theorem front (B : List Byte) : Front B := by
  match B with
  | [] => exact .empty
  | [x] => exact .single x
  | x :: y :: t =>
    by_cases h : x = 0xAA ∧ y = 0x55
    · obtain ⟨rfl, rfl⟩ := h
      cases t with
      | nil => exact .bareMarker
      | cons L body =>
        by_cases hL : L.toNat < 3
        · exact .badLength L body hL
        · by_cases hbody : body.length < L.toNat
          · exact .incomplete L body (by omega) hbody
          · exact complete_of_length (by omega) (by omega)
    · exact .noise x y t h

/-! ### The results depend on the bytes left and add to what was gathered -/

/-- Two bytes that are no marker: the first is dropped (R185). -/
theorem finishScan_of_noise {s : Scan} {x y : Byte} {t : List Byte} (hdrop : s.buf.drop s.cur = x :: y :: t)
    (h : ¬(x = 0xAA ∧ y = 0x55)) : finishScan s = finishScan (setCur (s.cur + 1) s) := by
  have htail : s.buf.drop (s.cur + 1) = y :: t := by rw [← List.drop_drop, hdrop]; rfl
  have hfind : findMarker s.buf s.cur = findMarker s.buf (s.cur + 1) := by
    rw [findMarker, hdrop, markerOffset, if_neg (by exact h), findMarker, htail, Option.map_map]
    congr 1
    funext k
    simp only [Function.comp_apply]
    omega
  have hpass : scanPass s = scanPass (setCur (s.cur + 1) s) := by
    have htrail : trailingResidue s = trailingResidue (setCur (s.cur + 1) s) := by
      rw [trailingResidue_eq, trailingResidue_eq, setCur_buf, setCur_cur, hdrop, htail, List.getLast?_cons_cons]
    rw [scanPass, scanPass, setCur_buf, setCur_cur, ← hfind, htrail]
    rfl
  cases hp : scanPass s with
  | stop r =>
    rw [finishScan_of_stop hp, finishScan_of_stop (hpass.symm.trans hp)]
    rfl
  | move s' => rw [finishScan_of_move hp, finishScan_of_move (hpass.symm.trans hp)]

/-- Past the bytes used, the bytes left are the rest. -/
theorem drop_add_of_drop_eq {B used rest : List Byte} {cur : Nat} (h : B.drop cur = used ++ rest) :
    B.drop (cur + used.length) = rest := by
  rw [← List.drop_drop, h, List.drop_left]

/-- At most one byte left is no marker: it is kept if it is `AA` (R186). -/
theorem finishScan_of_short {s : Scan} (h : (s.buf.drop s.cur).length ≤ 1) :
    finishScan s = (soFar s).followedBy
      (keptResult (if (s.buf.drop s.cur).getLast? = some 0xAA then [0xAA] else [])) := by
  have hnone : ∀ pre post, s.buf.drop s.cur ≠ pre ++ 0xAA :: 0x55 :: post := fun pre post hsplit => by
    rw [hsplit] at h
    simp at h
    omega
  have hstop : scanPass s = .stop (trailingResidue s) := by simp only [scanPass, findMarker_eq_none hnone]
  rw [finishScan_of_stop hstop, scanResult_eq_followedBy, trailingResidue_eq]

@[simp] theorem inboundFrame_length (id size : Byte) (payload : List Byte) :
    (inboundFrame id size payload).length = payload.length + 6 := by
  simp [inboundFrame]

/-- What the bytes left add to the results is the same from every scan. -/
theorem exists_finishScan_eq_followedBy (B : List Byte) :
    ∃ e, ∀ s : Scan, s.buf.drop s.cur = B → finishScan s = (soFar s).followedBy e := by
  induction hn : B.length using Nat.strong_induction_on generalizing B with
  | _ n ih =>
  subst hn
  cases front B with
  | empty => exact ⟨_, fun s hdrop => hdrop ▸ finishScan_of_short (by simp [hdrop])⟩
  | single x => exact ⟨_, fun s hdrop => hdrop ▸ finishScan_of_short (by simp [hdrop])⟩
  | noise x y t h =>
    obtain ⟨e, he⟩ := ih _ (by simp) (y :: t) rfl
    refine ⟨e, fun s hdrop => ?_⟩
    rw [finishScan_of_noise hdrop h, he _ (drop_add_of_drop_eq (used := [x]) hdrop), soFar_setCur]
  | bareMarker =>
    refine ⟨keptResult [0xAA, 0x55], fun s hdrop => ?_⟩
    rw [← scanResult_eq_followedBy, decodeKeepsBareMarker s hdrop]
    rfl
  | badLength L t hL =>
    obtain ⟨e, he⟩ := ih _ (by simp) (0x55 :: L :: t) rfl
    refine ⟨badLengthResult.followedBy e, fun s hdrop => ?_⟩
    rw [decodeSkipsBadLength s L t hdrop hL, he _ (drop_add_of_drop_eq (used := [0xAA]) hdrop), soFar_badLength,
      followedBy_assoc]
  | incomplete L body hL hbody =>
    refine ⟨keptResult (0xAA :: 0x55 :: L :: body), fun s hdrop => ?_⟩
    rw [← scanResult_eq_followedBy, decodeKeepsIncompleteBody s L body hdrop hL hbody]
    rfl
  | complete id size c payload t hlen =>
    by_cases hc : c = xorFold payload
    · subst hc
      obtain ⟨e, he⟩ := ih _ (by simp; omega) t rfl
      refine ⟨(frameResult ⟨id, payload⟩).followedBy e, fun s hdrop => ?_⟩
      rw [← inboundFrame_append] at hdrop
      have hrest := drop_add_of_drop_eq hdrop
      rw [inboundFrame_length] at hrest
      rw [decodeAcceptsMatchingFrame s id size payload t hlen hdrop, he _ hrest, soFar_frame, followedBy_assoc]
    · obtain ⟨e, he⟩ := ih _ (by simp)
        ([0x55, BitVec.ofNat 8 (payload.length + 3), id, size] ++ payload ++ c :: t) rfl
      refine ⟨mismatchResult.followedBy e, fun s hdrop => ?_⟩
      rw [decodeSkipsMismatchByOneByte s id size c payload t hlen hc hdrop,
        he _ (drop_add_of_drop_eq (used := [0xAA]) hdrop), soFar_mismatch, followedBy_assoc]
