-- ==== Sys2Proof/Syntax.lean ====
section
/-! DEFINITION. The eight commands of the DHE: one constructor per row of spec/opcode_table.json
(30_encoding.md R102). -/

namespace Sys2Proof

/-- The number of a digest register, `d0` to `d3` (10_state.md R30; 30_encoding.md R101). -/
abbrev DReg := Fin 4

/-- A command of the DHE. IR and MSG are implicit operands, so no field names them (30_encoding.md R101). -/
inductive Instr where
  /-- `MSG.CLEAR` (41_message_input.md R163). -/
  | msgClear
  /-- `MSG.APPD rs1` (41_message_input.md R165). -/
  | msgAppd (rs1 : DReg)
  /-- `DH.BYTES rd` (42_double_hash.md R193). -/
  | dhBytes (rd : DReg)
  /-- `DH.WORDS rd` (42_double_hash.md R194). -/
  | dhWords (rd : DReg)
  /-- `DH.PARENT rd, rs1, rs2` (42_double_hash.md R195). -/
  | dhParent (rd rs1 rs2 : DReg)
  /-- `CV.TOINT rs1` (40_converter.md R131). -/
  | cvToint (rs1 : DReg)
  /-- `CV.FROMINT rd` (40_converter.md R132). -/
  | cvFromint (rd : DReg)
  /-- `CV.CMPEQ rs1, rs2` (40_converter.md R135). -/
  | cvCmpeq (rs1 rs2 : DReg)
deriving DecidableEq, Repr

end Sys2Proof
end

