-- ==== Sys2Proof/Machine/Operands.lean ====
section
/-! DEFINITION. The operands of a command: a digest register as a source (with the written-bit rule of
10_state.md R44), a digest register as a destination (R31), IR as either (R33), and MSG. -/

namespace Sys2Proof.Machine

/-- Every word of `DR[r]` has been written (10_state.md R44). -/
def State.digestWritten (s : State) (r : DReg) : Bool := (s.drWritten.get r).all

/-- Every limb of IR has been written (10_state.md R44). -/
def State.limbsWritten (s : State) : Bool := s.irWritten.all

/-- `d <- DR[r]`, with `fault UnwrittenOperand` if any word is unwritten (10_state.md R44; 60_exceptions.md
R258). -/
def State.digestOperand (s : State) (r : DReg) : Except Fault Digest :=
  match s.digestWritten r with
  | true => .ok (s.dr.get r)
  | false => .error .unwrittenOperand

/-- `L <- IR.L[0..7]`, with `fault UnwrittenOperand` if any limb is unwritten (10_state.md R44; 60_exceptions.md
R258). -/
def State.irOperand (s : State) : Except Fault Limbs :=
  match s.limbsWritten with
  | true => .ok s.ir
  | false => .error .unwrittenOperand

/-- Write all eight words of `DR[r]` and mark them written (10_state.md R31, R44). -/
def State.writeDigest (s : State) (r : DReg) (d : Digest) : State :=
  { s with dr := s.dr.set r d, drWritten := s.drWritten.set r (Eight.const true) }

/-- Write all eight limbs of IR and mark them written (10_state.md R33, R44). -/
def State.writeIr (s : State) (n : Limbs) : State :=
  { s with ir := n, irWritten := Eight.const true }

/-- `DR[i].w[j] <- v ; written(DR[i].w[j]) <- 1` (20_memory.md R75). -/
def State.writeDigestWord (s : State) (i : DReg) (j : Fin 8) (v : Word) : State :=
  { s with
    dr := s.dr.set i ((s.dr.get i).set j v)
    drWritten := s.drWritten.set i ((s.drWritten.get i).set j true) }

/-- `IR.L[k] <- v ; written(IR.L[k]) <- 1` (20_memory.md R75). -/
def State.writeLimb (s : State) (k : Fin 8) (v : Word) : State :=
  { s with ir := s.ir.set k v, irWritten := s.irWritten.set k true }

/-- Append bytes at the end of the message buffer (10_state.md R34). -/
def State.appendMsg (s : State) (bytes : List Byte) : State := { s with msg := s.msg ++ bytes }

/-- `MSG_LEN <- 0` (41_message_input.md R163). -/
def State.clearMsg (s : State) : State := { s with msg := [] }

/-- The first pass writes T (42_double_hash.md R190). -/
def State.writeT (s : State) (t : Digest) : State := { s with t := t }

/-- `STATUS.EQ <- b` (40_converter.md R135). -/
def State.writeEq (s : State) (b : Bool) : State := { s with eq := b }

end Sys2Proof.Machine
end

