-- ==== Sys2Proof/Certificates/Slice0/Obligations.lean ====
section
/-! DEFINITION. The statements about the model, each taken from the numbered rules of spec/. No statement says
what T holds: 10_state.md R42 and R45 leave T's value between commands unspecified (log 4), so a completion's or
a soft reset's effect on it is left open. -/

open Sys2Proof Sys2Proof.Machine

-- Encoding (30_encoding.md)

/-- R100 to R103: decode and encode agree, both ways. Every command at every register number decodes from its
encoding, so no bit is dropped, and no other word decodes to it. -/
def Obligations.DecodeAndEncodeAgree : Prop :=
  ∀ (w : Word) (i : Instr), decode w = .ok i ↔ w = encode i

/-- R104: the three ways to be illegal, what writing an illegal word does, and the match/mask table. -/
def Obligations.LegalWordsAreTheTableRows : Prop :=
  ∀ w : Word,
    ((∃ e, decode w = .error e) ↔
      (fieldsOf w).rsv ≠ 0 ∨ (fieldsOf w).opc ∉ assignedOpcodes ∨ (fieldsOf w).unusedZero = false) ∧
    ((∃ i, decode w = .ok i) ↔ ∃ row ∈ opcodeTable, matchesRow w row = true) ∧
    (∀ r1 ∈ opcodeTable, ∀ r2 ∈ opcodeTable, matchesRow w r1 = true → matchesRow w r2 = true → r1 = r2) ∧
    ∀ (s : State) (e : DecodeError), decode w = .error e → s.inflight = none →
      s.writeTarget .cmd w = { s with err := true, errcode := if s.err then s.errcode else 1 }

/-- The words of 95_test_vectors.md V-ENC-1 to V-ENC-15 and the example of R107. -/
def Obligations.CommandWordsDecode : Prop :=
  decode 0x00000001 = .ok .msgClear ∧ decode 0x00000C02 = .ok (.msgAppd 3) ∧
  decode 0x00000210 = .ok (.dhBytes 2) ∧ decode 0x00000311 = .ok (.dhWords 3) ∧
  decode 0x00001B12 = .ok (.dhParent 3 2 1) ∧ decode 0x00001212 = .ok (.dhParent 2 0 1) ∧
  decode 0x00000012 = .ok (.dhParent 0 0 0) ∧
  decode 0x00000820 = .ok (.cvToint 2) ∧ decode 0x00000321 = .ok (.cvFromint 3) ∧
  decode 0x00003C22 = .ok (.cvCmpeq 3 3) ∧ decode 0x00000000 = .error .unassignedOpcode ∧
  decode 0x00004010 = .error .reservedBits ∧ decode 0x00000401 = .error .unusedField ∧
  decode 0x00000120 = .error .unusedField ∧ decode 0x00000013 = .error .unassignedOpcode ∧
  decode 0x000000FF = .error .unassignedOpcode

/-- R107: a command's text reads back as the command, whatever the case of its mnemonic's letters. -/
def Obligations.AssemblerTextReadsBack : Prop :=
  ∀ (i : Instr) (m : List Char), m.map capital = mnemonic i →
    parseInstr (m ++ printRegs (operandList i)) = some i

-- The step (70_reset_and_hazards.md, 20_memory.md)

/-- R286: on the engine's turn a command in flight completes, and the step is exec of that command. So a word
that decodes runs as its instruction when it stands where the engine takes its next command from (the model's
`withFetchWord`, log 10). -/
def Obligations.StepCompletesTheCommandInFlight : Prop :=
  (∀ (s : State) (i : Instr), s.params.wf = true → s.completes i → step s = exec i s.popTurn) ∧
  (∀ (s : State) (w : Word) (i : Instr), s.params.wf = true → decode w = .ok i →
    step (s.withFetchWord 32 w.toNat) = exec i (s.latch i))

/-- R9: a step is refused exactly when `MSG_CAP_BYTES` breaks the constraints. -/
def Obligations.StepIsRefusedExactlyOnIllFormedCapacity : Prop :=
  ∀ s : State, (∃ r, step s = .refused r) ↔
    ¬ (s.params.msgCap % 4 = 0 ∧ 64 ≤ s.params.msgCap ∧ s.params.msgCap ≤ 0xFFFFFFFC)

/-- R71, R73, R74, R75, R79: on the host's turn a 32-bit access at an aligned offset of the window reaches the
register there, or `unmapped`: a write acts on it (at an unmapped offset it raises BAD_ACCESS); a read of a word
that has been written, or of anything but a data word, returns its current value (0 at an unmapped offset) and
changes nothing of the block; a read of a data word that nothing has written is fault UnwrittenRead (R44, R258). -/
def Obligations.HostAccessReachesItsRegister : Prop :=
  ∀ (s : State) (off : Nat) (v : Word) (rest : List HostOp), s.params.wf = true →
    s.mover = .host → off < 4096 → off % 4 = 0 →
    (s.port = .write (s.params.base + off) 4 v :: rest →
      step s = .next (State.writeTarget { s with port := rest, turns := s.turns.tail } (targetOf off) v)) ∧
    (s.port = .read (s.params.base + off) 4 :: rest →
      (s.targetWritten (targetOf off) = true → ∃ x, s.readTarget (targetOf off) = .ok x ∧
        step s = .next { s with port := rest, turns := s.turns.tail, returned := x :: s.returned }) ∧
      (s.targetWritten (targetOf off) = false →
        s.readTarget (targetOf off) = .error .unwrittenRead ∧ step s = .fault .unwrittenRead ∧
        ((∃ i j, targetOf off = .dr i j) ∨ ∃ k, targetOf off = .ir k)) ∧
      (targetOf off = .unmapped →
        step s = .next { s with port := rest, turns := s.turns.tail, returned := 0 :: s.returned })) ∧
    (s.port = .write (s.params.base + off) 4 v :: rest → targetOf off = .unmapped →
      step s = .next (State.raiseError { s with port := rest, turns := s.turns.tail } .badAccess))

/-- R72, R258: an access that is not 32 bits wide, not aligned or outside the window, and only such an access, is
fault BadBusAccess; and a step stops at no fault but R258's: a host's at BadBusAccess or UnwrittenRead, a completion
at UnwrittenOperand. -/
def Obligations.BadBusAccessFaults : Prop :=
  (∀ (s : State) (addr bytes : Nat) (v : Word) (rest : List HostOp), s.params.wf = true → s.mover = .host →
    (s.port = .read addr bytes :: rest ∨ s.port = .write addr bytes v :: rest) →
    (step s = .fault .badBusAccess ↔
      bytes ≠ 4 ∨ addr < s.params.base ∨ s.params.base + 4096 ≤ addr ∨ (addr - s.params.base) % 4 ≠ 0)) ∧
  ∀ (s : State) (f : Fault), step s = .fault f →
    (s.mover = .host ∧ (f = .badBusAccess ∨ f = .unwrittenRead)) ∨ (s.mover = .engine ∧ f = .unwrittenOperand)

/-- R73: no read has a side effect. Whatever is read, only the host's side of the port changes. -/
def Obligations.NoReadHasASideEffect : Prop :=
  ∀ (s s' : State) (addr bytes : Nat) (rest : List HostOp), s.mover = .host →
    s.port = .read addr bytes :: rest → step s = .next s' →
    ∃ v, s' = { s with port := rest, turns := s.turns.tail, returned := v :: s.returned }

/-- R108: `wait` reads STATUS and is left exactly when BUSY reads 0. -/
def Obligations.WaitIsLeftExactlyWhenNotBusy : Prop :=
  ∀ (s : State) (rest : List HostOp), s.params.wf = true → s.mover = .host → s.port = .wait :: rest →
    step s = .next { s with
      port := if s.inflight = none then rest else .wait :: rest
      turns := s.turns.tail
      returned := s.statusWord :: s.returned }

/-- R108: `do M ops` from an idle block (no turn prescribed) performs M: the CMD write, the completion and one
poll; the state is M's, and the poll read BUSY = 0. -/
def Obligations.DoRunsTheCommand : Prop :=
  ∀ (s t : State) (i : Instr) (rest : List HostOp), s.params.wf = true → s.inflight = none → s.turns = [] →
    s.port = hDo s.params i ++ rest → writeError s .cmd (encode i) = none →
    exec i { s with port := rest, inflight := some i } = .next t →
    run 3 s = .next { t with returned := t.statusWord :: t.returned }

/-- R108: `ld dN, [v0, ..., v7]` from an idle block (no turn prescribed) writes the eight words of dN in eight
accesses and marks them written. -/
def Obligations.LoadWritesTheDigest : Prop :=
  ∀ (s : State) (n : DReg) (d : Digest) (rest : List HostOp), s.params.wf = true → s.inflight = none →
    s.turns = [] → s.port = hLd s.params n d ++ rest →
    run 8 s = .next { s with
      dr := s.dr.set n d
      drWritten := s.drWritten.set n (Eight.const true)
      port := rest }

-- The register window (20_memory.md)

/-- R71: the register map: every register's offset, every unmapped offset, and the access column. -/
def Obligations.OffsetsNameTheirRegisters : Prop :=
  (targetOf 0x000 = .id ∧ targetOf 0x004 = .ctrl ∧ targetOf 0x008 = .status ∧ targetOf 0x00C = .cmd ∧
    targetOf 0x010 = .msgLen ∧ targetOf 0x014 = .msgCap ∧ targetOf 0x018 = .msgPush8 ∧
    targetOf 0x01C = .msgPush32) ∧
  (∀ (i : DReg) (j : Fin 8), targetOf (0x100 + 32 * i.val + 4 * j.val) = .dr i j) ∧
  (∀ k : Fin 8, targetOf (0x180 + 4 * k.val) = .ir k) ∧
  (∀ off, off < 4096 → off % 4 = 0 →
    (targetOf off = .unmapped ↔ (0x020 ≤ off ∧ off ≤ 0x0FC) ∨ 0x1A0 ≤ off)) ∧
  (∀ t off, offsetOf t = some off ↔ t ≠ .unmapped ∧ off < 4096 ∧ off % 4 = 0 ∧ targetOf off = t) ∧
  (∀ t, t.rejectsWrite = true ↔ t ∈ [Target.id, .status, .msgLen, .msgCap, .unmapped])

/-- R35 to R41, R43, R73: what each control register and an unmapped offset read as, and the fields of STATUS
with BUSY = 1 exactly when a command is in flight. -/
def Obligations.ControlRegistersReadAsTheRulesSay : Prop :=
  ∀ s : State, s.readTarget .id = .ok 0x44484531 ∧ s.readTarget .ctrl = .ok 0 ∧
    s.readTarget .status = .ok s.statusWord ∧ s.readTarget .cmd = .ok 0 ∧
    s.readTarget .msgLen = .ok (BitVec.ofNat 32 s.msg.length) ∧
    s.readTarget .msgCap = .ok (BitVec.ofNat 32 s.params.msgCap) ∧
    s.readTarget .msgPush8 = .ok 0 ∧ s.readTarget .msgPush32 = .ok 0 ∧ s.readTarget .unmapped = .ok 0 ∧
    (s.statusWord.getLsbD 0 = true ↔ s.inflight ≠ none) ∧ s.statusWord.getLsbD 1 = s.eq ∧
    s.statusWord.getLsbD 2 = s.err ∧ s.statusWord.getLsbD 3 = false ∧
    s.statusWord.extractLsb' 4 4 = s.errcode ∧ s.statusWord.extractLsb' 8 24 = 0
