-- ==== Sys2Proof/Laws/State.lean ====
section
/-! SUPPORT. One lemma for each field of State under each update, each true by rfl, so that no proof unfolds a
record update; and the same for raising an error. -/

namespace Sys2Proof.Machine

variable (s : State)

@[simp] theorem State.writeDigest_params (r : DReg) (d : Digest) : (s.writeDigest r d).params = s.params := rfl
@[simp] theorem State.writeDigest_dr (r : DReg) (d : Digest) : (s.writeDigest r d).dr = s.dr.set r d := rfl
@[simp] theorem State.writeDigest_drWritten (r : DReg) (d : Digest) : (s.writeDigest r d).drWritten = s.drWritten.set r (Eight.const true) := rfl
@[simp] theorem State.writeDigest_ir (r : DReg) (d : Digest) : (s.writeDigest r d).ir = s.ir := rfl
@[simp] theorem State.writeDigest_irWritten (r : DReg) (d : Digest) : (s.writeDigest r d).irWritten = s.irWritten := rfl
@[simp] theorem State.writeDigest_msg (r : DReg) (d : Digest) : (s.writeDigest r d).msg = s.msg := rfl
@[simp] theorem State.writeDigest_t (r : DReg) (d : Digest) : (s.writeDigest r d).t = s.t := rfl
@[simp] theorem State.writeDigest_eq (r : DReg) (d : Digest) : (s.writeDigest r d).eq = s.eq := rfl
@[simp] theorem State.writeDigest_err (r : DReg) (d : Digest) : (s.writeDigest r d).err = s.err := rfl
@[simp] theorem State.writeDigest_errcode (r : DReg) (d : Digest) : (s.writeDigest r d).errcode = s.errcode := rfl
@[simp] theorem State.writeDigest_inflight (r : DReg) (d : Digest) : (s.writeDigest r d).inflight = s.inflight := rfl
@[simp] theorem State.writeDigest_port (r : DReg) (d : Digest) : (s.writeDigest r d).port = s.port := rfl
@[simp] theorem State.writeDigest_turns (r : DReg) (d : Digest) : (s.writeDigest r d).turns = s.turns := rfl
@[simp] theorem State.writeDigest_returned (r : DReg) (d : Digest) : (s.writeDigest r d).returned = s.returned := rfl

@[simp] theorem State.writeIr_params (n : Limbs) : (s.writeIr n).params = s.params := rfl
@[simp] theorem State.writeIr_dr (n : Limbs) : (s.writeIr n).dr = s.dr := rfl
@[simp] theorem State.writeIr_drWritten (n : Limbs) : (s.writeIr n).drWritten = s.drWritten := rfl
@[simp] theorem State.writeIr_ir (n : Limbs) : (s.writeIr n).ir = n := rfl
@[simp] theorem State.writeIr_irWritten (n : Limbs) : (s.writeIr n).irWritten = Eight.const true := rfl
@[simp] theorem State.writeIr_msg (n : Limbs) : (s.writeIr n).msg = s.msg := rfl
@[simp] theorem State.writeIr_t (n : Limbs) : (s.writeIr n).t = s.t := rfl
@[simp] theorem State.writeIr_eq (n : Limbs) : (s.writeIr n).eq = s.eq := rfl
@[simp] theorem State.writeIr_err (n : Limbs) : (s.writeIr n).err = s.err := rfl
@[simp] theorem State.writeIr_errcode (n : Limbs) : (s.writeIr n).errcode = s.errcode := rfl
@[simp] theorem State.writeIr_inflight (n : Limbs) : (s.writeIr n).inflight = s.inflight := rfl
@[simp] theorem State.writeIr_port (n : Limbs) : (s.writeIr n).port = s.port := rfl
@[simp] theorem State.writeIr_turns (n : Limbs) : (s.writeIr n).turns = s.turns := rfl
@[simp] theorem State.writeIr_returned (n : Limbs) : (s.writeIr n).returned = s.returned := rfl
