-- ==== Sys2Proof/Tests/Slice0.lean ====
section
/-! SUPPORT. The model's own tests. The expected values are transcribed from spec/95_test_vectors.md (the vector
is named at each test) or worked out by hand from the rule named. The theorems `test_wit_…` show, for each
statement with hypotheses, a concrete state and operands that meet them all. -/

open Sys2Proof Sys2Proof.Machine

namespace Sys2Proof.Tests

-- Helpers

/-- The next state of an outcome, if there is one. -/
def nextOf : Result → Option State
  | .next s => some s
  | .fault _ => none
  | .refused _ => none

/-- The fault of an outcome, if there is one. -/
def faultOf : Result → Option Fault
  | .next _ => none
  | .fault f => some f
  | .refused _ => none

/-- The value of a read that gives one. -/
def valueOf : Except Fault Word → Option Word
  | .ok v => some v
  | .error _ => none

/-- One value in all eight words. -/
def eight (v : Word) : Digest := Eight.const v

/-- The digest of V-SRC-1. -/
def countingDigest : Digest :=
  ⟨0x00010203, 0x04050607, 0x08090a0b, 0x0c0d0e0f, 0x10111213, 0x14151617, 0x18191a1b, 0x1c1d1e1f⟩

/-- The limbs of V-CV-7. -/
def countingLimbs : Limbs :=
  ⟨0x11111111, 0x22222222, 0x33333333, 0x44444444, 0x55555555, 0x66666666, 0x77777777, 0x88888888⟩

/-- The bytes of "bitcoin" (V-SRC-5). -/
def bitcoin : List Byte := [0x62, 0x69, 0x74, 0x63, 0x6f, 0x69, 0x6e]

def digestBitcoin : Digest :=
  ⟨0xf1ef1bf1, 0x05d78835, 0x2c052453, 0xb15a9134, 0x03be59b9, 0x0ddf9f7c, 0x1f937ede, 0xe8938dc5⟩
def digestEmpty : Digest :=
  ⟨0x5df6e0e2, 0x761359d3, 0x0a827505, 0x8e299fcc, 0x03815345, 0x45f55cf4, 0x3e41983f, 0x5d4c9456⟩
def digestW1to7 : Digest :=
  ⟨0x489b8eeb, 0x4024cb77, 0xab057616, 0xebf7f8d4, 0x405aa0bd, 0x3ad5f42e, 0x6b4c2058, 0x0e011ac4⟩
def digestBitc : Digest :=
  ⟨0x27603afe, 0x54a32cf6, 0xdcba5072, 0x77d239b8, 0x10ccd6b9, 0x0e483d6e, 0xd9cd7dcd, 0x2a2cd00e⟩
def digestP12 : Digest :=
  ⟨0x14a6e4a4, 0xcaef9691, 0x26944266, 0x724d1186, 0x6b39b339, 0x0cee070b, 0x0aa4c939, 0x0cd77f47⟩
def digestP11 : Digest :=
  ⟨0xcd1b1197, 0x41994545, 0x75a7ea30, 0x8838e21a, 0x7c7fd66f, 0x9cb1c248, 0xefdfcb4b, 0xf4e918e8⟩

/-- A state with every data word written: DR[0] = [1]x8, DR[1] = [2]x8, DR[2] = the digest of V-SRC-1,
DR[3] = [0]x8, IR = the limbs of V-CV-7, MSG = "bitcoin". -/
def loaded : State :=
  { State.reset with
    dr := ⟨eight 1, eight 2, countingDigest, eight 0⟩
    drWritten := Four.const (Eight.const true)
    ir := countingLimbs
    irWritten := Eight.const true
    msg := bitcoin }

□ □ □

• ASSIGNED TASK: The response should be the listing above, limited to the lines between the one holding "with BUSY = 1" and the one holding "s.dr.set r d := rfl", inclusive, reproduced exactly.

• PROBLEM SOLUTION:
with BUSY = 1 exactly when a command is in flight. -/
def Obligations.ControlRegistersReadAsTheRulesSay : Prop :=
  ∀ s : State, s.readTarget .id = .ok 0x44484531 ∧ s.readTarget .ctrl = .ok 0 ∧
    s.readTarget .status = .ok s.statusWord ∧ s.readTarget .cmd = .ok 0 ∧
    s.readTarget .msgLen = .ok (BitVec.ofNat 32 s.msg.length) ∧
    s.readTarget .msgCap = .ok (BitVec.ofNat 32 s.params.msgCap) ∧
    s.readTarget .msgPush8 = .ok 0 ∧ s.readTarget .msgPush32 = .ok 0 ∧ s.readTarget .unmapped = .ok 0 ∧
    (s.statusWord.getLsbD 0 = true ↔ s.inflight ≠ none) ∧ s.statusWord.getLsbD 1 = s.eq ∧
    s.statusWord.getLsbD 2 = s.err ∧ s.statusWord.getLsbD 3 = false ∧
    s.statusWord.extractLsb' 4 4 = s.errcode ∧ s.statusWord.extractLsb' 8 24 = 0
-- ==== Sys2Proof/Laws/State.lean ====
section
/-! SUPPORT. One lemma for each field of State under each update, each true by rfl, so that no proof unfolds a
record update; and the same for raising an error. -/

namespace Sys2Proof.Machine

variable (s : State)

@[simp] theorem State.writeDigest_params (r : DReg) (d : Digest) : (s.writeDigest r d).params = s.params := rfl
@[simp] theorem State.writeDigest_dr (r : DReg) (d : Digest) : (s.writeDigest r d).dr = s.dr.set r d := rfl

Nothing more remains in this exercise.